Была бы я женой пана, не продал бы как мясо. Был бы у меня дом, да скотина, сбежала бы, вышла бы замуж за любого мужичка с таким-то приданым, да не отдал бы меня на истязание графу. Быстро я поняла, что такое «любовница», и какие подарки надо просить.

Он продал меня! Продал! Как вещь! И это тот человек, за которого я так боролась! В одно мгновение с моих глаз будто слезла пелена – передо мной предстал трусливый человек, желающий как можно проще получить желаемое, не поранив свою тонкую, дрожащую от страха, шкурку!

Убежать? А куда? Без грошей, холёной женщине с тряпьём, да ещё и с дочкой, которой три года от роду! Никто из мужичков да баб не дал бы мне крова – все боялись и наказа пана, и гнева жестокого графа. Ранком собрался народ у повозки графа, да судачили, чевой-то я уезжаю с ним да с дочкой. Шептались, что угневила пана, да выгоняет, а кто-о ворчал, что продали.

Тут ко мне побежала девка лет девяти. Предложила забрать её с собой. Травница она. Вестой зовут. Много чего знает она о травах хороших, женских и плохих. Подумала я быстро погубить графа, да к пану вернуться, проситься обратно в ногах. Подошла к графу, да ласково и смиренно попросила забрать девку. Нахмурился, да согласился. Так и уехала я в ту же ночь с графом, дочкой да травницей, мысленно хороня себя.

Глава 4


С графом поначалу жила худо. Богато, но худо. Губить не торопилась. Уж очень умён был да недоверчив. Весту на дух не переносил. Гнал есть на крыльце.

Дочь моя столько жахов (страхов/ужасов) увидала в его доме, что вся панская добротность пропала. Стала дочка на меня похожа, кали я жила на хуторе – худая, большеротая, с большими, пужливыми вачами (испуганными глазами). Не любил её граф, да и сейчас её будто не видит. Лупил её за любую провинность.

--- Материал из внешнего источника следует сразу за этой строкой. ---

/-- R225 to R262, R276, R278, R279, R281, R284, R295: a due build makes the next slice; a waiting slice starts in its lead window; one that
cannot, and that no cancel covers, is journaled BLANKED and flagged; at its launch time what is left of a slice has been sent, its launch is
noted and its crossing awaited; one without a crossing by the sample instant that WINDOW_NS gives is displaced. -/
def Obligations.SlicesAreBuiltAndLaunched : Prop :=
  (∀ (r : Run) (l : Loaf) (s : State), s.live → s.lch.run = some r → s.loaves.head? = some l → buildDue r s = true →
    s.slc.next < r.last →
    exec .sliceBuild s = .next (finish s (blockedEnd (buildSlice r l s)))) ∧
  (∀ (k : Fin 32) (r : Run) (x : Slice) (s : State), s.live → s.lch.run = some r → waitingOn k.val s = some x → mayStart s = true →
    physOf k.val s ≠ 0xF → tooClose x s = false → x.l ≤ s.quarter + 160000 →
    s.quarter + sendQuarters (k.val / 8) x k.val s + 24000 ≤ x.l →
    exec (.laneSliceStart k) s = .next (finish s (sendSlice r x k.val s))) ∧
  (∀ (k : Fin 32) (r : Run) (x : Slice) (s : State), s.live → s.lch.run = some r → waitingOn k.val s = some x → pairStandby s = false →
    (∀ c, s.lch.cancel = some c → x.n < c.first) → x.l < s.quarter + sendQuarters (k.val / 8) x k.val s + 24000 →
    exec (.notReady k) s = .next (finish s (slowRequest (raise F.TB_EVT_NOT_READY
      (recordRange (rangeRec kBlanked 1 r x.n x.n (2 ^ k.val)) (updSlice x.n (·.setLane k.val .blanked) s)))))) ∧
  (∀ (r : Run) (x : Slice) (l : List Slice) (s : State), s.live → s.lch.run = some r → s.lch.slices = x :: l → x.l ≤ s.quarter →
    (∀ c, s.lch.cancel = some c → x.n < c.first) → x.overspeed = false → (x.lanes.any fun e => e.2 == .sent) = true → x.tc = none →
    let t := (flushSlice x.n s).setFld F.TB_LAUNCH_STATUS_LAUNCHED x.n
    exec .sliceLaunch s = .next (finish s (disposeTo (x.n + 1) { t with lch := { t.lch with
      slices := l, run := some { r with reached := some (x.n, x.l), prevL := some x.l },
      crossings := t.lch.crossings ++ [{ n := x.n, l := x.l, pos := x.pos, displaced := false }] } }))) ∧
  (∀ (c : Crossing) (s : State), s.live → s.lch.crossings.find? (fun c => !c.displaced) = some c →
    let q := c.l + 4 * s.act F.TB_LAUNCH_CTL_WINDOW_NS
    ((∃ p t, s.lch.word = some (p, t) ∧ q ≤ t) ∨ q + s.fld F.TB_POS_LAT_LAT_Q + 200 ≤ s.quarter →
      exec .crossingTimeout s = .next (finish s (beginCancel (raise F.TB_EVT_DISPLACED { s with lch := { s.lch with
        crossings := updateFirst (·.n == c.n) (fun c => { c with displaced := true }) s.lch.crossings } })))) ∧
    ((∀ p t, s.lch.word = some (p, t) → t < q) → s.quarter < q + s.fld F.TB_POS_LAT_LAT_Q + 200 →
      exec .crossingTimeout s = .next (finish s s)))

/-- R274, R304, R305, R307, R350, R513: a frame whose VALID or parity is wrong changes nothing; a sound one of the channel that is not
primary is noted; the loss of the primary channel takes the axis's reference and faults it; TIME goes on a physical lane that carries an active
lane, LANE_ID on one that transmits, with the active lane that it carries, or CARRY = 0 and none (log 81); a setpoint frame gives the planned
state of every axis. -/
def Obligations.PositionsAndLaneBlocks : Prop :=
  (∀ (a : Fin 4) (e : Bool) (f : BitVec 40) (q : Nat) (s : State), s.live →
    (frameValid f = false → exec (.positionWord a e f q) s = .next (finish s s)) ∧
    (frameValid f = true → e ≠ s.bit (F.MOT_AX_CTL_PRIMARY a.val) →
      let raw := some (sext 36 (f.toNat / 4 % 2 ^ 36))
      exec (.positionWord a e f q) s = .next (finish s (s.updAxis a.val fun x => { x with
        enc := if e then raw else x.enc, ifm := if e then x.ifm else raw })))) ∧
  (∀ (a : Fin 4) (s : State), s.live → s.bit (F.MOT_AX_FAULT_POS_LOST a.val) = false → s.mot.home = none → s.mot.arm = none →
    s.core = .idle ∨ s.core = .job →
    exec (.posLost a) s = .next (finish s (raise F.MOT_EVT_FAULT (stopMoves (· == a.val) (raise (F.MOT_AX_FAULT_POS_LOST a.val)
      (s.updAxis a.val fun x => { x with alive := false, homed := false })))))) ∧
  (∀ (g : Fin 4) (k : Fin 9) (s : State), s.live →
    ((carriedOn g.val k.val s).isSome = true →
      exec (.timeWordDue ⟨g, k⟩) s = .next (finish s (sendCtl g.val k.val (timePayload (s.quarter + s.fld (F.TB_TW_DLY_DLY_Q g.val))) s))) ∧
    (∀ m, carriedOn g.val k.val s = some m → transmits g.val k.val s = true →
      exec (.laneIdDue ⟨g, k⟩) s = .next (finish s (sendCtl g.val k.val (laneIdPayload g.val k.val (8 * g.val + m) true) s))) ∧
    (carriedOn g.val k.val s = none → transmits g.val k.val s = true → k.val < 8 →
      exec (.laneIdDue ⟨g, k⟩) s = .next (finish s (sendCtl g.val k.val (laneIdPayload g.val k.val (8 * g.val + k.val) false) s))) ∧
    (transmits g.val k.val s = false → exec (.laneIdDue ⟨g, k⟩) s = .next (finish s s))) ∧
  (∀ s : State, s.live → sendsFrames s = true →
    let k := frameTick s - 1
    let w := setpointWords k s
    exec .setpointFrameSend s = .next (finish s (emit (.setpoint k w)
      ((((s.setReg (A.MOT_AX_PLAN 0) (nth 0 w 0)).setReg (A.MOT_AX_PLAN 1) (nth 0 w 2)).setReg (A.MOT_AX_PLAN 2) (nth 0 w 4)).setReg
        (A.MOT_AX_PLAN 3) (nth 0 w 6)))))

/-- R331 to R335, R337, R338: a planner step in RUN or HOLD plans up to the new committed end, and no step plans before it; a slow request
ends; at the end of the resume approach the scan runs on from rest. -/
def Obligations.PlannerSteps : Prop :=
  (∀ (r : Run) (l : Loaf) (s : State), s.live → s.lch.run = some r → s.loaves.head? = some l → pairStandby s = false →
    s.mot.scan.state = .run ∨ s.mot.scan.state = .hold →
    exec .plannerStep s = .next (finish s (blockedEnd (ownerStep l s))) ∧
    (s.mot.scan.e < tickNs (s.ns / 10000) + 1000 * (s.fld F.MOT_CTL_HORIZON_US : Rat) →
      (ownerStep l s).mot.scan.e = tickNs (s.ns / 10000) + 1000 * (s.fld F.MOT_CTL_HORIZON_US : Rat))) ∧
  (∀ s : State, s.live → exec .slowHoldExpire s = .next (finish s
    ({ s with lch := { s.lch with slow := none } }.setFld F.TB_LAUNCH_STATUS_SLOW_REQ 0))) ∧
  (∀ (m : Mv) (s : State), s.live → (s.mot.moves.find? fun m => m.kind == .resume && !m.stopping) = some m →
    let t := endMove m s
    let h := 1000 * (s.fld F.MOT_CTL_HORIZON_US : Rat)
    let f : Phase := { t0 := tickNs (s.ns / 10000), dur := h, p0 := (t.axis 1).rest, v0 := 0, a0 := 0, j := 0 }
    let sc := { s.mot.scan with state := .run, prof := [f], e := tickNs (s.ns / 10000) + h, stopping := false, stopFrom := none,
                                  bind := 6 }
    exec .resumeApproachDone s = .next (finish s { t with mot := { t.mot with scan := sc } }))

А я быстро привыкла к нему, да стала защищать своих же. Люди знали только, что я от пана, а то, что я их, хуторская, из народа, не знали, да и не надобно это было – принимали меня и так. Общалась с ними, бо (ибо) не было с кем поговорить о своём горе, да и защиты чуть что искала. Но и тут надо было быть осторожной. Один раз я пожалела.

Приглянулась я местным музыкантам, умасливали меня речами. Графу не понравилось, да смолчал, а вечером пригласил меня на свойский концерт. Были только я, моя дочка, да граф. Вышли музыканты, а моя дочь взвизгнула, да спрятала лицо руками, а я в той час (в то время) с графом говорила.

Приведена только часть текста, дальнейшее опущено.